Operadoras competitivas usam vácuo da Oi para crescer no Brasil

Fábio Barros e Felipe Souto ... 08/11/2017 ... Convergência Digital

As operadoras competitivas estão aproveitando o vácuo deixado pela crise da Oi para impulsionarem seus negócios, observa o diretor da MegaTelecom, Carlos Eduardo Sedeh. O executivo lembra que as operadoras competitivas - que investiram R$ 6 bilhões no Brasil - estão presentes em 98% dos municípios, em muitos com mais de uma empresa competindo pelo usuário.

"É verdade que a crise da Oi impulsionou os negócios.
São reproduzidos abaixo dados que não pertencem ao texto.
/-- A record read whole: TSENT is updated, in its header too, and the frame leaves with RTX set. -/
def State.sendRet (s : State) (c : Nat) (r : Ret) (o : Nat) : State :=
  let x := s.chan c
  let q := { r with rtx := false, tsent := s.dev.mono, resent := true }
  let s1 := s.setChan c { x with ret := x.ret.map (fun y => if y.pn == r.pn then q else y) }
  ((s1.ringPut c o (q.header false)).chanCnt c 9).emitData c (rtxFrame (s.ringGet c ((o + 24) % x.ring) r.len))

/-- Retransmits record r of a channel (04 R98, R99, R103, 05 R131 to R133): fetched by its waypoint, every check field checked,
and its chunks rebuilt where they cannot be read in place. -/
def State.resend (s : State) (c : Nat) (r : Ret) (rd : RetRead) : State :=
  let l := s.ringChunks c r
  let errs := match rd with | .rebuilt ns => ns.filterMap (fun i => l[i]?) | _ => []
  match s.lostAt errs l with
  | some h => (s.faultBit (pHbm h) 1).retFail c
  | none =>
    let s1 := s.readChunks errs l
    match (if rd = .bad then none else s.fetchRet c r.pn) with
    | some o => s1.sendRet c r o
    | none => s1.retFail c

/-- RETRANSMIT: the lowest marked record, ahead of new frames, where the port's round picks the channel. -/
def State.retransmit (s : State) (c : Nat) (rd : RetRead) : State :=
  if !s.resendAllowed c then s
  else match (s.chan c).marked with
    | some r => match s.turnOf (s.txPort c) c (r.len + 4) with
      | some po => (s.setPort true (s.txPort c) po).resend c r rd
      | none => s
    | none => s

/-- TAIL_TIMER (04 R104): the oldest unacknowledged frame again, and the guard doubled up to eight times. -/
def State.tail (s : State) (c : Nat) (rd : RetRead) : State :=
  if !s.resendAllowed c || !s.assured c then s
  else match (s.chan c).ret with
    | [] => s
    | r :: _ =>
      let x := s.chan c
      let s1 := s.setChan c { x with guard := min 8 (2 * x.guard) }
      if r.void then s1.pushAck (s.home_ (s.spg c)) { rtype := 3, chan := c, a := r.pn, b := r.units }
      else s1.resend c r rd

/-- ACK record or hint (04 R105): releases retention up to n; takes a newer CLIMIT. -/
def State.ackTo (s : State) (c n l : Nat) : State :=
  let x := s.chan c
  let x1 := if notBeyond l x.climit then x else { x with climit := l }
  if x.acked < n then
    let rest := x1.ret.filter (fun r => n < r.pn)
    (s.setChan c { x1 with acked := n, ret := rest, tail := (match rest with | r :: _ => r.off | [] => x1.head), guard := 1 }).settle c
  else s.setChan c x1

/-- Marks retained PNs for retransmission, but those retransmitted within a time, void ones as VOID records (04 R103, R96). -/
def State.markRange (s : State) (c lo hi : Nat) (within : Nat) : State :=
  let x := s.chan c
  let hit := fun (r : Ret) => decide (lo ≤ r.pn) && decide (r.pn ≤ hi)
  let fresh := fun (r : Ret) => !r.resent || decide (r.tsent + within ≤ s.dev.mono)
  let s1 := s.setChan c { x with ret := x.ret.map (fun r => if hit r && !r.void && fresh r then { r with rtx := true } else r) }
  (x.ret.filter (fun r => hit r && r.void)).foldl (fun s r =>
    s.pushAck (s.home_ (s.spg c)) { rtype := 3, chan := c, a := r.pn, b := r.units }) s1

/-! The commands. -/

/-- ADMISSION_DECISION (05 R119). -/
def execAdmissionDecision (p : Fin 32) (s : State) : Host.Outcome State Fault Refusal := .next (s.admitFrame p.val)

/-- FRAME_ACCEPTANCE (05 R120). -/
def execFrameAcceptance (p : Fin 32) (s : State) : Host.Outcome State Fault Refusal := .next (s.accept p.val)

/-- HOLDING_BUFFER_RELEASE (05 R125). -/
def execHoldingBufferRelease (c : Fin 8192) (s : State) : Host.Outcome State Fault Refusal := .next (s.releaseTx c.val)

end Sys2Proof.Machine
end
Muitas operadoras competitivas estão fibrando no interior e na área da Oi, que está em praticamente todo o país", afirma. Sedeh lamentou o fato de a regulação ser omissa, uma vez que muitas questões não estão pacificadas.

A pesquisa “O perfil das operadoras competitivas”, feita em parceria com o portal Teleco, foi apresentada durante o X Seminário Telcomp, realizado nesta terça-feira, 07, em São Paulo, e teve como tema principal a transformação digital e o setor de telecomunicações.

O levantamento apura que 6,8 mil operadorfas competitivas têm autorização de SCM (Serviço de comunicação multimídia) e formam um conjunto de empresas que responde hoje por 18% da receita líquida do SCM. "Oito de 10 acessos ativados de banda larga, hoje, são de operadoras competitivas e provedores Internet. Nós estamos fazendo a diferença". Assistam a entrevista.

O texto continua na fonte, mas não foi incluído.